Task item: After finding the line with "leBytes bytes (old" in the entries below, retype exactly each line from there through the line with "(w == 2 || w == 3) && field", including that final line.

_ _ _ _ _

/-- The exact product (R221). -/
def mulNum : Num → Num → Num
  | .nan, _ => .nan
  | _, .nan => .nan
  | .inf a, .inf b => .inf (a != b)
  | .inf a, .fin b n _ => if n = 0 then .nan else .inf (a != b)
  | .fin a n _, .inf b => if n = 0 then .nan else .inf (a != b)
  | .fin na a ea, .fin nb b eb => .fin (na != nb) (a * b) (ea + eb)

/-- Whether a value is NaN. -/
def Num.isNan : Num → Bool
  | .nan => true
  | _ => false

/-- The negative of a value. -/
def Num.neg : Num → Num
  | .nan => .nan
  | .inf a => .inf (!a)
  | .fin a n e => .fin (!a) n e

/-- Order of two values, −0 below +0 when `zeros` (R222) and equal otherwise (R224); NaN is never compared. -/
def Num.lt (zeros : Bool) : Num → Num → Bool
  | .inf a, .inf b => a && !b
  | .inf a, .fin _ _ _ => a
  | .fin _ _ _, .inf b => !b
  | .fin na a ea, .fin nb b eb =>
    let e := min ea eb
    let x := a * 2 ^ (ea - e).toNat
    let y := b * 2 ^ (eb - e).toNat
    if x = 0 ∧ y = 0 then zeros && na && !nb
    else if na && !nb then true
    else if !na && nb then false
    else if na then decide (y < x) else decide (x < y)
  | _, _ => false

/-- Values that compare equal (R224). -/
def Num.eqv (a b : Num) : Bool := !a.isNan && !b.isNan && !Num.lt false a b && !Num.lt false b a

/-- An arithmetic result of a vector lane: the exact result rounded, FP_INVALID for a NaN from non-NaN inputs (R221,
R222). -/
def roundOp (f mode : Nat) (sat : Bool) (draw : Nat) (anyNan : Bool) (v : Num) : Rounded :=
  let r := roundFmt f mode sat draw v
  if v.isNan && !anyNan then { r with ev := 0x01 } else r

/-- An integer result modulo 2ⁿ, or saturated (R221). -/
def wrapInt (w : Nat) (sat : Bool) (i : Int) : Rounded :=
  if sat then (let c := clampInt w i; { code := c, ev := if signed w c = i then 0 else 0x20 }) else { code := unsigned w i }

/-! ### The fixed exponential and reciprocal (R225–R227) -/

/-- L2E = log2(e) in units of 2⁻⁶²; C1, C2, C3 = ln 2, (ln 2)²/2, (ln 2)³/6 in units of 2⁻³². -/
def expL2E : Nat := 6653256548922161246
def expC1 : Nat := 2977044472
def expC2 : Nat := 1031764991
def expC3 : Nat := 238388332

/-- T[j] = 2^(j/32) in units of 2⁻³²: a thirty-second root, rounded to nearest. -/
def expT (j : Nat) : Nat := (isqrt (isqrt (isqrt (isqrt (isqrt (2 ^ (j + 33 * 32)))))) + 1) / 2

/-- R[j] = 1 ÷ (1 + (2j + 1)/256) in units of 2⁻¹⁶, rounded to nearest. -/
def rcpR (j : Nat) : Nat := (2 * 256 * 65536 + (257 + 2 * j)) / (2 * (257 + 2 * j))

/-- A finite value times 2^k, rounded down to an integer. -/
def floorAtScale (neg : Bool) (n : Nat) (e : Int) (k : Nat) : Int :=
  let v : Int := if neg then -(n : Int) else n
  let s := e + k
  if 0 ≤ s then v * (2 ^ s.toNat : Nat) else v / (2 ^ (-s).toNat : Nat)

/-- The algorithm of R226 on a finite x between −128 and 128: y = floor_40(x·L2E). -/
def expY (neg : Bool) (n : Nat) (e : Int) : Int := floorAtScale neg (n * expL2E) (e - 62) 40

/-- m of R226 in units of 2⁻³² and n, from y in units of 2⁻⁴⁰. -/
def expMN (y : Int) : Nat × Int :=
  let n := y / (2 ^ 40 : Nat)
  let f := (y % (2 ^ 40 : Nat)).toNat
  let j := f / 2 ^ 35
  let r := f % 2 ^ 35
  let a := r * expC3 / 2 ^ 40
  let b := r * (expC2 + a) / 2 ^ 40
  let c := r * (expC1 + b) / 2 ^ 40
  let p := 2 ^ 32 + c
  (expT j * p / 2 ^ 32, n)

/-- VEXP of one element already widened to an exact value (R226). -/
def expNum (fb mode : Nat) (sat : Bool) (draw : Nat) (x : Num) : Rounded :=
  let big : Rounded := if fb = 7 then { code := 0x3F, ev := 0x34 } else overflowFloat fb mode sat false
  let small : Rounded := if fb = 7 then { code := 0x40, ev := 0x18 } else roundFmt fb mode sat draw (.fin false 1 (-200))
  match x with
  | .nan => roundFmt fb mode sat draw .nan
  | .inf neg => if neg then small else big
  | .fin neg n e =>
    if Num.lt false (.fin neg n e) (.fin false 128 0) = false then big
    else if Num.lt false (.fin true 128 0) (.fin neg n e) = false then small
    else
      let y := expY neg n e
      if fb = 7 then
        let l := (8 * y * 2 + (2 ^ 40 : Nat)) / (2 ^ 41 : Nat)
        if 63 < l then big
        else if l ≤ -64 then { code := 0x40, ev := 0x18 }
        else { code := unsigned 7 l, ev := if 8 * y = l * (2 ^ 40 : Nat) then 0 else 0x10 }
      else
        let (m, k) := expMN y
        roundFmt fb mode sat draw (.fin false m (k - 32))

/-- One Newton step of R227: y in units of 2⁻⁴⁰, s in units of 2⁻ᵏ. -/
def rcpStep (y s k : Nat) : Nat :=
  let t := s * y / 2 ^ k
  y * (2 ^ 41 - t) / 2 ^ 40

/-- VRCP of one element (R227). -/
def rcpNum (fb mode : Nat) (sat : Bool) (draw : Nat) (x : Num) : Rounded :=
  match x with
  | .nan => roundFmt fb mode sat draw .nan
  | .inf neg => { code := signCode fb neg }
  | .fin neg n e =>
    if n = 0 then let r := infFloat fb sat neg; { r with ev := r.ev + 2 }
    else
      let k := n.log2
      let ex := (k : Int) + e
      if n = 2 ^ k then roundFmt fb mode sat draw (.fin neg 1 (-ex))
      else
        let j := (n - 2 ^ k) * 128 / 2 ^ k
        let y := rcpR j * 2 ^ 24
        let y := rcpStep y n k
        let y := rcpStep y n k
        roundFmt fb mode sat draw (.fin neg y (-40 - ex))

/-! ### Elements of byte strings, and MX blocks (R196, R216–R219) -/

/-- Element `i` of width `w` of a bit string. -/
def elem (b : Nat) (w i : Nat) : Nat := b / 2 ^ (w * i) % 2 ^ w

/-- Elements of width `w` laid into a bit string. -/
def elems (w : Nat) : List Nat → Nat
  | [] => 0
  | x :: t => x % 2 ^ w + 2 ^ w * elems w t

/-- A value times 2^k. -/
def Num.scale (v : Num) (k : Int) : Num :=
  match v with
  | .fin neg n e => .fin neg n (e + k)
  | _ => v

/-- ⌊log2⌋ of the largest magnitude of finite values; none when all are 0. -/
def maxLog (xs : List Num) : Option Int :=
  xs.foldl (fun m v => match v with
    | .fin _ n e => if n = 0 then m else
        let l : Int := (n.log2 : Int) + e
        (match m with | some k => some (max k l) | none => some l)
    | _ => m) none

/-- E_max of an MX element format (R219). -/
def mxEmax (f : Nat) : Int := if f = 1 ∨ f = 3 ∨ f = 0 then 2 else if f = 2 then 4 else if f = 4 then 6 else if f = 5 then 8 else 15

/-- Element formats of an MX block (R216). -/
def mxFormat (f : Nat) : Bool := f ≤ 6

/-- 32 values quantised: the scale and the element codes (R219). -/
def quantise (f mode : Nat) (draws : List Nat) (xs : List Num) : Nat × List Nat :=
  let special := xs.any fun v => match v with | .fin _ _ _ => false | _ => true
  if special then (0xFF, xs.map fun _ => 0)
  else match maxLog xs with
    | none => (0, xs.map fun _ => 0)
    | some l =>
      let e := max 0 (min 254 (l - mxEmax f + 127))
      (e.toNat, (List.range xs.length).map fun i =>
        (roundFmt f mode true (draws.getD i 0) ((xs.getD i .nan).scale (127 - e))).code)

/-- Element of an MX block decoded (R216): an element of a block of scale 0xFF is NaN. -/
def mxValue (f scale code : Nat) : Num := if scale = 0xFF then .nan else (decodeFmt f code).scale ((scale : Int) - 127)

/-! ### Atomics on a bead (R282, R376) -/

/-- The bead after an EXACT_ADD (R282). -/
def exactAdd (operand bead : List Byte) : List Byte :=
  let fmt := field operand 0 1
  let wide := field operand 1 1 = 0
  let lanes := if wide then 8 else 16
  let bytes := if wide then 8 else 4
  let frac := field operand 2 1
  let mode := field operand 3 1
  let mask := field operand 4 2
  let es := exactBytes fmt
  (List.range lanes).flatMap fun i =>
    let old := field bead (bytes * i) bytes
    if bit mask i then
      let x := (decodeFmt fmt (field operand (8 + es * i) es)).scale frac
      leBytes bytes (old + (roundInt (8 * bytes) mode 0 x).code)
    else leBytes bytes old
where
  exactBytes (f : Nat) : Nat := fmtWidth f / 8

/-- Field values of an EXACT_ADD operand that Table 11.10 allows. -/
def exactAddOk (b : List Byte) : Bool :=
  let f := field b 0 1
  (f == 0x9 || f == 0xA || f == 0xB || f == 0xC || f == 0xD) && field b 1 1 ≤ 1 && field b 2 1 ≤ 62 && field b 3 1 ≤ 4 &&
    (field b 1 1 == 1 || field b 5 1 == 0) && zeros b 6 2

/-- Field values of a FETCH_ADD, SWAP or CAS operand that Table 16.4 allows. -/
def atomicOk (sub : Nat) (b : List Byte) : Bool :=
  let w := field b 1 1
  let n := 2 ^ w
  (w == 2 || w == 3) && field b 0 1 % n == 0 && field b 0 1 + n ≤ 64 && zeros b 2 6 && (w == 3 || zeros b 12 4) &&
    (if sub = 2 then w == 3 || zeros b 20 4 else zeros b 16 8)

_ _ _ _ _

Response area:
      leBytes bytes (old + (roundInt (8 * bytes) mode 0 x).code)
    else leBytes bytes old
where
  exactBytes (f : Nat) : Nat := fmtWidth f / 8

/-- Field values of an EXACT_ADD operand that Table 11.10 allows. -/
def exactAddOk (b : List Byte) : Bool :=
  let f := field b 0 1
  (f == 0x9 || f == 0xA || f == 0xB || f == 0xC || f == 0xD) && field b 1 1 ≤ 1 && field b 2 1 ≤ 62 && field b 3 1 ≤ 4 &&
    (field b 1 1 == 1 || field b 5 1 == 0) && zeros b 6 2

/-- Field values of a FETCH_ADD, SWAP or CAS operand that Table 16.4 allows. -/
def atomicOk (sub : Nat) (b : List Byte) : Bool :=
  let w := field b 1 1
  let n := 2 ^ w
  (w == 2 || w == 3) && field b 0 1 % n == 0 && field b 0 1 + n ≤ 64 && zeros b 2 6 && (w == 3 || zeros b 12 4) &&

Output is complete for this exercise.